- DATA FOR THE TASK:

-- ==== Sys2Proof/Machine/StatePart.lean ====
section
/-! DEFINITION. The partition record in io0 and the run of a plate (spec 06, 08, 15). -/
namespace Sys2Proof.Machine
open Sys2Proof

/-- The command that a record answers: context, queue and command index of its submission entry. -/
structure CmdRef where
  ctx : Nat
  qid : Nat
  deriving DecidableEq, Repr

/-- A plate run on a partition (R159, R163). `err` is the status of R85, R105, R125, R132 or R177 that replaces OK;
`stop` the status of a stop; `det` DETAIL of the first record latched; `obj` the plate object. -/
structure RunRec where
  obj      : Nat
  nstrokes : Nat
  entry    : Nat
  digest   : List Byte
  numver   : Nat
  canon    : Bool
  cmd      : CmdRef
  err      : Option Nat := none
  det      : Option Nat := none
  stop     : Option Nat := none
  deriving DecidableEq, Repr

/-- Partition states (spec 15); a partition that is FREE has no record. -/
inductive PartSt where
  | bound | running | burnishing
  deriving DecidableEq, Repr

/-- A partition record (R182, R209, R355). `holds` are the pages of units whose QUIESCE holds the partition (R38);
`bar` is the barrier that every member has arrived at, `barMore` and `merge` its progress; `launched` counts the
collectives launched and not completed, `sinceOpen` those launched since the OPEN. -/
structure Part where
  t0        : Nat
  log2n     : Nat
  st        : PartSt
  ctx       : Nat
  step      : W64 := 0
  seed      : Nat := 0
  numver    : Nat := 0
  gateMask  : Nat := 0x1FFF
  gateOvf   : Bool := false
  groupEn   : Bool := false
  group     : Nat := 0
  monBase0  : Nat := 0
  monBase1  : Nat := 0
  monThr    : W64 := 0
  monHit    : W32 := 0
  opened    : Bool := false
  preparing : Bool := false
  err       : Bool := false
  behind    : Bool := false
  catchUp   : Bool := false
  tid       : Nat := 0
  lastOutcome : Nat := 0
  lastCause : Nat := 0
  lastGate  : Nat := 0
  lastValid : Bool := false
  outcome   : Nat := 0           -- S3
  grpStep   : W64 := 0
  prep      : Option (Nat × Nat) := none   -- PREP_STEP and the group's TID
  abortVote : Bool := false                -- an ABORT is to be cast in the group's vote (R194)
  commitCnt : W64 := 0
  abortCnt  : W64 := 0
  holds     : List Nat := []
  run       : Option RunRec := none
  bar       : Option (BarKind × Nat) := none
  barMore   : Bool := false
  decided   : Bool := false                -- a STEP COMMIT's decision stands and a hold keeps its stroke (R197)
  startHeld : Bool := false                -- a run waits at its start barrier for a hold to end (R356)
  monBad    : Bool := false
  merged    : List (Nat × Nat) := []       -- (tag, RATIO bits) merged in phase 2
  launched  : Nat := 0
  sinceOpen : Nat := 0
  retained  : Bool := false                -- the previous GROUP_COMMIT has not closed
  plateDig  : List Byte := []              -- plate digest of the last RUN (Table 15-4)
  clearing  : Bool := false                -- PART_BURN.BUSY: the tile clear runs (Table 15-11)
  deriving DecidableEq, Repr

/-- log2 of the tiles and the tiles of a partition (R13). -/
def partTiles (p : Part) : List Nat := (List.range (2 ^ p.log2n)).map (fun i => p.t0 + i)

/-- A cluster cache line (R127 to R129): its way, the device line it copies, and whether it is kept. A cluster's
lines stand most recently used first. -/
structure CLine where
  way  : Nat
  line : Nat
  kept : Bool
  deriving DecidableEq, Repr

/-- Cluster cache and its counters (Table 5-10). -/
structure CCache where
  lines : List CLine := []
  bad   : List Nat := []        -- 64-bit words (line · 8 + word) whose stored bits are uncorrectable
  hit   : W64 := 0
  miss  : W64 := 0
  inval : W64 := 0
  deriving DecidableEq, Repr

/-- A collective launch posted by a COLL, with what it latched in its issue cycle (R147, R217). -/
structure Launch where
  tile  : Nat
  group : Nat
  sched : Nat
  arg   : W64
  step  : Nat
  tds   : Map (BitVec 1024)
  deriving DecidableEq, Repr

/-- Tiles by physical slot (cluster · 17 + slot), partition records by T0, cluster caches and
collective launch queues by cluster. -/
structure TilesSt where
  tab    : Map Tile := []
  parts  : Map Part := []
  caches : Map CCache := []
  lqueue : Map (List Launch) := []
  deriving DecidableEq, Repr

end Sys2Proof.Machine
end

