/-- R131 rule 5: MX rules (R113, R118), sub-byte rule (R114), index rules (R119, R120). -/
def descShapeOk (l : Latched) (d : TDesc) (isWrite : Bool) : Bool :=
  (!descIsMx d || (d.fill = 0 && d.blockDim < d.ndim
      && (let k := dimAt d d.blockDim; k.extent % 32 = 0 && k.padLo % 32 = 0 && k.padHi % 32 = 0)
      && companionOk d (latDesc l d.scaleTd) isWrite))
    && (descBits d ≥ 8 || ((dimAt d 0).extent % 8 = 0 && (dimAt d 0).padLo % 8 = 0))
    && (!d.idxEn || (d.idxDim < d.ndim && indexOk (latDesc l d.idxTd)
      && (dimAt d d.idxDim).padLo = 0 && (dimAt d d.idxDim).padHi = 0
      && !(descIsMx d && d.idxDim = d.blockDim) && !(descBits d < 8 && d.idxDim = 0)))
    && (d.scat = 0 || d.etype = 0x01 || d.etype = 0x02 || d.etype = 0x03 || d.etype = 0x07)

/-- R131 rule 6 and R124. -/
def descUseOk (d : TDesc) (isWrite : Bool) : Bool :=
  !(isWrite && d.banked && d.banksel = 2)
    && (!d.append || (isWrite && d.space = 0 && d.ndim = 2 && d.base = 0 && (dimAt d 1).stride = 0 && !d.banked))

/-- R131 for one named descriptor. -/
def descOk (l : Latched) (d : TDesc) (isWrite : Bool) : Bool :=
  descBasicOk d && descShapeOk l d isWrite && descUseOk d isWrite

/-- R131 rule 7: what array and vector commands accept. -/
def descLocalOk (l : Latched) (d : TDesc) (isWrite : Bool) : Bool :=
  descOk l d isWrite && d.space = 0 && !d.idxEn

def insertStride (p : Nat × Nat) (l : List (Nat × Nat)) : List (Nat × Nat) :=
  match l with
  | [] => [p]
  | q :: r => if p.1 ≤ q.1 then p :: q :: r else q :: insertStride p r

def aliasGo (acc : Nat) (l : List (Nat × Nat)) : Bool :=
  match l with
  | [] => true
  | (s, e) :: r => acc ≤ s && aliasGo (acc + s * (e - 1)) r

/-- R115: the aliasing test of a descriptor used for writing. Dimension 1 of an APPEND descriptor is exempt. -/
def aliasOk (d : TDesc) : Bool :=
  let ks := (List.range d.ndim).filter (fun k => k ≥ 1 && (dimAt d k).extent > 1 && !(d.append && k = 1))
  let sorted := ks.foldl (fun a k => insertStride ((dimAt d k).stride.natAbs, (dimAt d k).extent) a) []
  !(d.stride0 = 1 && (dimAt d 0).extent > 1) && aliasGo (rowBytes d) sorted

/-- The aliasing test of a write use, companion included (R118). -/
def aliasWriteOk (l : Latched) (d : TDesc) : Bool :=
  aliasOk d && (!descIsMx d || aliasOk (latDesc l d.scaleTd))

/-- R117: the base of the bank that a read or a write uses, for the STEP value latched. -/
def bankBase (d : TDesc) (step : Nat) (isWrite : Bool) : Nat :=
  if !d.banked then d.base
  else
    let cur : Bool := step % 2 = 1
    let takeCur : Bool := match d.banksel with
      | 0 => !isWrite
      | 1 => false
      | _ => true
    if takeCur = cur then d.base2 else d.base

/-- R116: hulls of the banks that a MOVE reads and writes overlap in one space. -/
def hullsOverlap (s d : TDesc) (step : Nat) : Bool :=
  let a := hull s (bankBase s step false)
  let b := hull d (bankBase d step true)
  s.space = d.space && a.1 ≤ b.2 && b.1 ≤ a.2

/-! ### Addresses -/

/-- Where a position falls (R111). -/
inductive Pos where
  | oob
  | pad
  | at (c : List Nat) (bit : Nat)
  deriving DecidableEq, Repr

/-- Bytes a command can read: by space (0 scratchpad, 1 device) and address. -/
abbrev Reader := Nat → Nat → Byte

def readBits (rd : Nat → Byte) (bit w : Nat) : Nat :=
  let n := (bit % 8 + w + 7) / 8
  (leVal ((List.range n).map (fun i => rd (bit / 8 + i))) >>> (bit % 8)) % 2 ^ w

/-- R111: one coordinate; none is OOB. -/
def coordOf (l : Latched) (rd : Reader) (d : TDesc) (p : List Int) (k : Nat) : Option Int :=
  let q := laneOf p k
  let dm := dimAt d k
  if d.idxEn && k = d.idxDim then
    let ix := latDesc l d.idxTd
    if q < 0 || q ≥ (dimAt ix 0).extent then none
    else
      let c := sextNat 32 (readBits (rd 0) (ix.base * 8 + q.toNat * 32) 32)
      if c < 0 || c ≥ dm.extent then none else some c
  else if q < -(dm.padLo : Int) || q ≥ dm.extent + dm.padHi then none
  else some q

def coordsGo (l : Latched) (rd : Reader) (d : TDesc) (p : List Int) (ks : List Nat) : Option (List Int) :=
  match ks with
  | [] => some []
  | k :: r =>
    match coordOf l rd d p k with
    | none => none
    | some c => (coordsGo l rd d p r).map (fun t => c :: t)

/-- Byte offset of the row of coordinates c: Σ_{k≥1} c_k · STRIDE_k. -/
def rowOff (d : TDesc) (c : List Int) : Int :=
  (List.range d.ndim).foldl (fun a k => if k = 0 then a else a + laneOf c k * (dimAt d k).stride) 0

- PROBLEM DESCRIPTION:
Your reply is to repeat, unchanged, the lines above running from the one with "partition (R13). -/" up to and including the one with "(Table 5-10). -/".

- THE ANSWER:
/-- log2 of the tiles and the tiles of a partition (R13). -/
def partTiles (p : Part) : List Nat := (List.range (2 ^ p.log2n)).map (fun i => p.t0 + i)

/-- A cluster cache line (R127 to R129): its way, the device line it copies, and whether it is kept. A cluster's
lines stand most recently used first. -/
structure CLine where
  way  : Nat
  line : Nat
  kept : Bool
  deriving DecidableEq, Repr

/-- Cluster cache and its counters (Table 5-10). -/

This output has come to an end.